The signed consent agreement was then whisked off to a judge in Maine Business and Consumer Court on Thursday morning. According to Tony Buxton, lead attorney for Pike, Superior Court Chief Justice Thomas E. Humphrey then agreed to delay the trial on the case, which had been set for Sept. 13.

The motion to delay the trial was made by the city, Pike and Idexx Laboratories, a biotechnology firm located near the quarry in the Five Star Industrial Park. But it was opposed by two other neighboring businesses, Artel Inc. and Smiling Hill Farm.

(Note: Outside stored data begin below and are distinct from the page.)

-- ==== Sys2Proof/Machine/Launch.lean ====
section
/-!
DEFINITION. LAUNCH: its fields, its cores, its image, and the start of its cores (R6, R46, R87 to R91, R118, R119, R155,
R175, R314 to R316, R370, R371).
-/
namespace Sys2Proof.Machine

/-! ### Fields (R314) -/

def lImage (w : BitVec 512) : Nat := bytesAt w.toNat 8 8
def lArgs (w : BitVec 512) : Nat := bytesAt w.toNat 16 8
def lFirst (w : BitVec 512) : Nat := bits (bytesAt w.toNat 24 2) 11 0
def lCount (w : BitVec 512) : Nat := bits (bytesAt w.toNat 26 2) 11 0
def lDet (w : BitVec 512) : Bool := bit (bytesAt w.toNat 28 1) 0
def lKeep (w : BitVec 512) : Bool := bit (bytesAt w.toNat 28 1) 1
def lCensus (w : BitVec 512) : Nat := bytesAt w.toNat 32 8
def lCensusBytes (w : BitVec 512) : Nat := bytesAt w.toNat 40 4
def lReport (w : BitVec 512) : Nat := bytesAt w.toNat 48 8

/-- The rules of R313 and R314 on a LAUNCH's fields, its REPORT field apart. -/
def launchFieldsOk (w : BitVec 512) : Bool :=
  dHeaderOk w && bits (bytesAt w.toNat 24 2) 15 12 = 0 && bits (bytesAt w.toNat 26 2) 15 12 = 0 &&
  bits (bytesAt w.toNat 28 1) 7 2 = 0 && bytesAt w.toNat 29 3 = 0 && bytesAt w.toNat 44 4 = 0 &&
  bytesAt w.toNat 56 8 = 0 && lImage w % 64 = 0 && lCensus w % 64 = 0 && lCensusBytes w % 64 = 0 &&
  lFirst w + lCount w ≤ 4000

/-- REPORT is a multiple of 64, so that a report can be written (R314, R316). -/
def launchReportOk (w : BitVec 512) : Bool := lReport w % 64 = 0

def lCores (w : BitVec 512) : List Nat := (List.range (lCount w)).map fun i => lFirst w + i

/-! ### Cores (R155, R366, R370, R371) -/

/-- Every core of the launch lies in the partition's clusters. -/
def coresOwned (p : Nat) (w : BitVec 512) (s : State) : Bool :=
  (lCores w).all fun c => s.clusterPart (coreCluster c) == some p

/-- The cores a launch's descriptor names, for a launch that reserves them. -/
def reservedCores (p : Nat) (key : Nat) (s : State) : List Nat :=
  match kget p s.resv with
  | none => []
  | some r =>
    if r = key then []
    else match s.queue (r / 2 ^ 32) with
      | none => []
      | some k => match headIs k (BitVec.ofNat 32 r) with
        | some d => if dType d.word = 1 then lCores d.word else []
        | none => []

/-- The cores of launches that are dispatched and whose image is still being loaded. -/
def loadingCores (p key : Nat) (s : State) : List Nat :=
  (s.queues.filter fun e => e.2.part.val == p).flatMap fun e => e.2.flight.flatMap fun d =>
    let k := e.1 * 2 ^ 32 + d.index.toNat
    if dType d.word = 1 && d.done.isNone && k != key && (kget k s.launches).isNone then lCores d.word else []

/-- Every core of the launch is free, not held and not reserved by another launch. -/
def coresFree (p key : Nat) (w : BitVec 512) (s : State) : Bool :=
  let r := reservedCores p key s ++ loadingCores p key s
  (lCores w).all fun c => !(s.core c).run && !s.coreHeld c && !r.contains c

/-- The position of queue q in the service order of its partition: its class, then its distance from the queue of the
class served last (R371). -/
def servicePlace (p : Nat) (q : Nat) (k : Queue) (s : State) : Nat × Nat :=
  let last := (kget (4 * p + k.cls) s.served).getD 16383
  (k.cls, (q + 16384 - last - 1) % 16384)

/-- The next descriptor of the queue is a LAUNCH of sound fields that waits for cores of its partition. -/
def waitsForCores (p : Nat) (k : Queue) (s : State) : Option Desc :=
  match k.fetched with
  | d :: _ => if dType d.word = 1 && mayDispatch k s && launchFieldsOk d.word && launchReportOk d.word &&
      lCount d.word ≠ 0 && coresOwned p d.word s then some d else none
  | [] => none

/-- No other queue of the partition has a LAUNCH that could start now and stands before q in the service order. -/
def isServed (p q : Nat) (k : Queue) (s : State) : Bool :=
  let me := servicePlace p q k s
  s.queues.all fun e =>
    e.1 == q || e.2.part.val != p ||
    (match waitsForCores p e.2 s with
      | none => true
      | some d =>
        let pl := servicePlace p e.1 e.2 s
        !(coresFree p (e.1 * 2 ^ 32 + d.index.toNat) d.word s) || me.1 < pl.1 || (me.1 = pl.1 && me.2 < pl.2))

/-! ### The image (R87 to R89) -/

structure Image where
  detRequired : Bool
  codeSize : Nat
  entry : Nat
  codeOffset : Nat
  initOffset : Nat
  initSize : Nat
  initDest : Nat
  deriving DecidableEq, Repr, Inhabited

/-- The header of a kernel image, if its fields keep R87. -/
def imageOf (v : Nat) : Option Image :=
  let i : Image := { detRequired := bit (bytesAt v 6 2) 0, codeSize := bytesAt v 8 4, entry := bytesAt v 12 4,
                     codeOffset := bytesAt v 16 8, initOffset := bytesAt v 24 8, initSize := bytesAt v 32 4,
                     initDest := bytesAt v 36 4 }
  if bytesAt v 0 4 = 0x4E524B49 && bytesAt v 4 2 = 1 && bits (bytesAt v 6 2) 15 1 = 0 && i.codeSize % 4 = 0 &&
      4 ≤ i.codeSize && i.codeSize ≤ 65536 && i.entry % 4 = 0 && i.entry < i.codeSize && i.codeOffset % 64 = 0 &&
      i.initOffset % 64 = 0 && i.initSize % 32 = 0 && i.initSize ≤ 1048576 && i.initDest % 32 = 0 &&
      i.initDest + i.initSize ≤ 0x100000 && bytesAt v 40 24 = 0 then some i else none

/-- The status a launch gets when its loader meets a cause (R276). -/
def loaderStatus (cause : Nat) : Nat :=
  if cause = fcNotMapped || cause = fcNoFrame then stBadParam else stNotPermitted

/-- The causes of R276, which give a status; any other cause is a fault of the launch loader (R238, R290, R295, R407). -/
def isTranslationCause (cause : Nat) : Bool :=
  cause = fcNotMapped || cause = fcNoFrame || cause = fcPermission || cause = fcOwnership || cause = fcHostTranslation

/-- What loading an image came to: nothing yet, a status, a fault, or the image with its code and its stall
contents. -/
inductive Load where
  | wait
  | status (st : Nat)
  | fault (cause detail va : Nat)
  | ok (i : Image) (code init : Nat)
  deriving DecidableEq, Repr, Inhabited

def loadPart (w : Who) (need : Need) (va len : Nat) (s : State) : Except Load Nat × State :=
  match readRange w need va len s with
  | (.ok v, s) => (.ok v, s)
  | (.wait, s) => (.error .wait, s)
  | (.fault c d va, s) => (.error (if isTranslationCause c then .status (loaderStatus c) else .fault c d va), s)

/-- The loader reads the header, the code and the stall contents; answers that come one by one are kept until all are
there. -/
def loadImage (w : Who) (image : Nat) (det : Bool) (seen : Image → State → State) (s0 : State) : Load × State :=
  let keep (s : State) : State := putBack w.code s0 s
  match loadPart w .read image 64 s0 with
  | (.error .wait, s) => (.wait, keep s)
  | (.error e, s) => (e, s)
  | (.ok h, s) => match imageOf h with
    | none => (.status stBadParam, s)
    | some i =>
      if i.detRequired && !det then (.status stBadParam, s)
      else
      let s := seen i s
      match loadPart w .code (image + i.codeOffset) i.codeSize s with
        | (.error .wait, s) => (.wait, keep s)
        | (.error e, s) => (e, s)
        | (.ok code, s) => match loadPart w .read (image + i.initOffset) i.initSize s with
          | (.error .wait, s) => (.wait, keep s)
          | (.error e, s) => (e, s)
          | (.ok init, s) => (.ok i code init, s)

/-! ### The start of a core (R46, R90, R118, R119, R148, R175) -/

/-- The array runs the launch in chain mode (R118). -/
def chainFor (c : Nat) (s : State) : Bool :=
  (kget c s.fuseSeg).getD 0 != 0 || bit (s.reg (clBase (coreCluster c) + 0x100 + 0x10 * (c % 20)) 0) 1

/-- Starts core number `index` of a launch: an acquire at DEV (R175), then the state of R90. -/
def startCore (key part ctx : Nat) (det keep : Bool) (args n : Nat) (i : Image) (code init : Nat) (c index : Nat)
    (s : State) : State :=
  let s := dropAsked c (epochAdvance (coreCluster c) s)
  let x := s.core c
  let kept := keep && x.prevCtx == some ctx && !x.dirty
  let stall := mwrite (if kept then x.stall else []) i.initDest i.initSize init
  let reg (m : KV W64) (r v : Nat) : KV W64 := if v % 2 ^ 64 = 0 then m else kset r (BitVec.ofNat 64 v) m
  s.setCore c
    { run := true, pc := i.entry, codeSize := i.codeSize, imem := mwrite [] 0 i.codeSize code,
      g := reg (reg (reg (reg [] 1 args) 2 index) 3 n) 4 c, stall, ctx, part := Fin.ofNat 8 part, det, link := key,
      index, cores := n, startCount := s.count (0x10 + coreQuad c), prevCtx := some ctx, dirty := false,
      chain := chainFor c s, swDone := x.swDone, swAband := x.swAband }

/-- Starts every core of a launch. -/
def startLaunch (q : Nat) (k : Queue) (d : Flight) (i : Image) (code init : Nat) (s : State) : State :=
  let key := q * 2 ^ 32 + d.index.toNat
  let w := d.word
  let l : Launch := { queue := q, index := d.index, part := k.part, ctx := k.ctx, first := lFirst w, count := lCount w,
                      report := lReport w, census := lCensus w, censusBytes := lCensusBytes w, start := s.aon,
                      left := lCount w }
  let s := { s with launches := kset key l s.launches, resv := kfilter (fun _ r => r != key) s.resv,
                    served := kset (4 * k.part.val + k.cls) q s.served }
  foldS (List.range (lCount w)) (fun j s =>
    startCore key k.part.val k.ctx (lDet w) (lKeep w) (lArgs w) (lCount w) i code init (lFirst w + j) j s) s

/-- A launch of which no core runs: its report is written with its status (R316). -/
def launchFails (q : Nat) (k : Queue) (d : Flight) (st : Nat) (s : State) : State :=
  let (st, s) := launchReport (q * 2 ^ 32 + d.index.toNat) k.ctx (lReport d.word) st (reportWord st 0 0 0 0 0 0) s
  flightEnds q d.index st { s with resv := kfilter (fun _ r => r != q * 2 ^ 32 + d.index.toNat) s.resv }

/-- The ranges a LAUNCH addresses: its image's header, its census area and its report. -/
def launchRanges (w : BitVec 512) : List (Nat × Nat) :=
  [(lImage w, 64)] ++ (if lCensusBytes w = 0 then [] else [(lCensus w, lCensusBytes w)]) ++
    (if lReport w = 0 then [] else [(lReport w, 64)])

/-- Segments of a context that ranges meet. -/
def rangeSegs (c : Ctx) (l : List (Nat × Nat)) : List Nat :=
  (c.segs.filter fun e => l.any fun r => overlaps e.2.base (e.2.len * 0x200000) r.1 r.2).map (·.1)

/-- Segments a LAUNCH addresses (R334); those of its code and its stall contents follow when its header is read. -/
def launchSegs (k : Queue) (w : BitVec 512) (s : State) : List Nat :=
  ((s.ctx k.ctx).map fun c => rangeSegs c (launchRanges w)).getD []

/-- The segments of the image's code and stall contents are referenced too (R334). -/
def imageSegs (q : Nat) (k : Queue) (d : Flight) (i : Image) (s : State) : State :=
  let more := (((s.ctx k.ctx).map fun c => rangeSegs c [(lImage d.word + i.codeOffset, i.codeSize),
    (lImage d.word + i.initOffset, i.initSize)]).getD []).filter fun g => !d.segs.contains g
  foldS more (fun g s => segRef k.ctx g s) (setFlight q d.index (fun d => { d with segs := d.segs ++ more }) s)

/-- What a LAUNCH does once it is dispatched: it is refused, or its image is loaded and its cores start. -/
def launchRun (q : Nat) (k : Queue) (d : Flight) (s : State) : State :=
  let w := d.word
  if (kget (q * 2 ^ 32 + d.index.toNat) s.launches).isSome then s
  else if ((s.ctx k.ctx).map ctxGone).getD true then launchFails q k d stContextLost s
  else if !launchFieldsOk w then launchFails q k d stBadParam s
  else if lCount w = 0 then launchFails q k d stOk s
  else if !coresOwned k.part.val w s then launchFails q k d stNotPermitted s
  else if lDet w && s.fuse.profile = 0 then launchFails q k d stNotPermitted s
  else
    match loadImage { code := whoLoader q d.index.toNat, cluster := none, ctx := k.ctx, part := k.part } (lImage w)
        (lDet w) (imageSegs q k d) s with
    | (.wait, s) => s
    | (.status st, s) => launchFails q k d st s
    | (.fault cause det va, s) =>
      launchFails q k d stContextLost
        (vaFault k.ctx 5 cause va .read (if cause = fcSiteUnavailable then det else queueDetail q d.index.toNat) s)
    | (.ok i code init, s) =>
      if coresFree k.part.val (q * 2 ^ 32 + d.index.toNat) w s then startLaunch q k d i code init s else s

/-- LAUNCH (R314, R371): dispatched when it is malformed or refused, or when it is the one to be served and all its
cores are free. -/
def execLaunch (queue : BitVec 14) (index : BitVec 32) (media : MediaList) (s : State) :
    Host.Outcome State Fault Refusal :=
  let q := queue.toNat
  let ready : Bool := match s.queue q with
    | none => false
    | some k => match headIs k index with
      | none => true
      | some d => (waitsForCores k.part.val k s).isNone ||
          (coresFree k.part.val (q * 2 ^ 32 + index.toNat) d.word s && isServed k.part.val q k s)
  if !ready then .next s
  else .next { descriptorRow 1 q index
    (fun k w s => if launchReportOk w then .ok (launchSegs k w s) else .error stBadParam) (launchRun q) (agentReads { s with media })
    with media := [] }

/-- No other launch of the partition has waited for cores for longer than the one of queue q (R371). -/
def longestWaiting (p q : Nat) (s : State) : Bool :=
  let mine := ((s.queue q).bind (·.since)).getD s.aon
  s.queues.all fun e => e.1 == q || e.2.part.val != p || (waitsForCores p e.2 s).isNone || mine ≤ (e.2.since).getD s.aon

/-- Launches that have begun to wait for cores are stamped, and those that wait no more lose their stamp. -/
def stampWaits (s : State) : State :=
  let since (k : Queue) : Option Nat := if (waitsForCores k.part.val k s).isSome then some (k.since.getD s.aon) else none
  { s with queues := kmap (fun _ k => { k with since := since k }) s.queues }

/-- LAUNCH_RESERVE (R371): the launch that has waited longest for cores reserves them, one a partition. -/
def execLaunchReserve (queue : BitVec 14) (index : BitVec 32) (s : State) : Host.Outcome State Fault Refusal :=
  let q := queue.toNat
  match s.queue q with
  | none => .next s
  | some k =>
    let key := q * 2 ^ 32 + index.toNat
    match headIs k index with
    | none => .next s
    | some d =>
      if (waitsForCores k.part.val k s).isSome && !coresFree k.part.val key d.word s &&
          (kget k.part.val s.resv).isNone && longestWaiting k.part.val q s then
        .next { s with resv := kset k.part.val key s.resv }
      else .next s

end Sys2Proof.Machine
end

The farm and Artel and Idexx all are interveners in the lawsuit.

Buxton said the judge set dates later in the month for Artel and Smiling Hill Farm to file written arguments on their positions, and for the filing of responses to their arguments. Artel, which makes instruments for precise measuring of liquids, and Smiling Hill Farm are concerned about the effect of blasting on their businesses.

The judge did not set a date when he will hold a hearing on the issue, Buxton said. However, he said, he expects that the hearing will take place in late September and that the judge would make a decision in early October on whether to accept the consent agreement. “That’s what I would hope for,” Buxton said.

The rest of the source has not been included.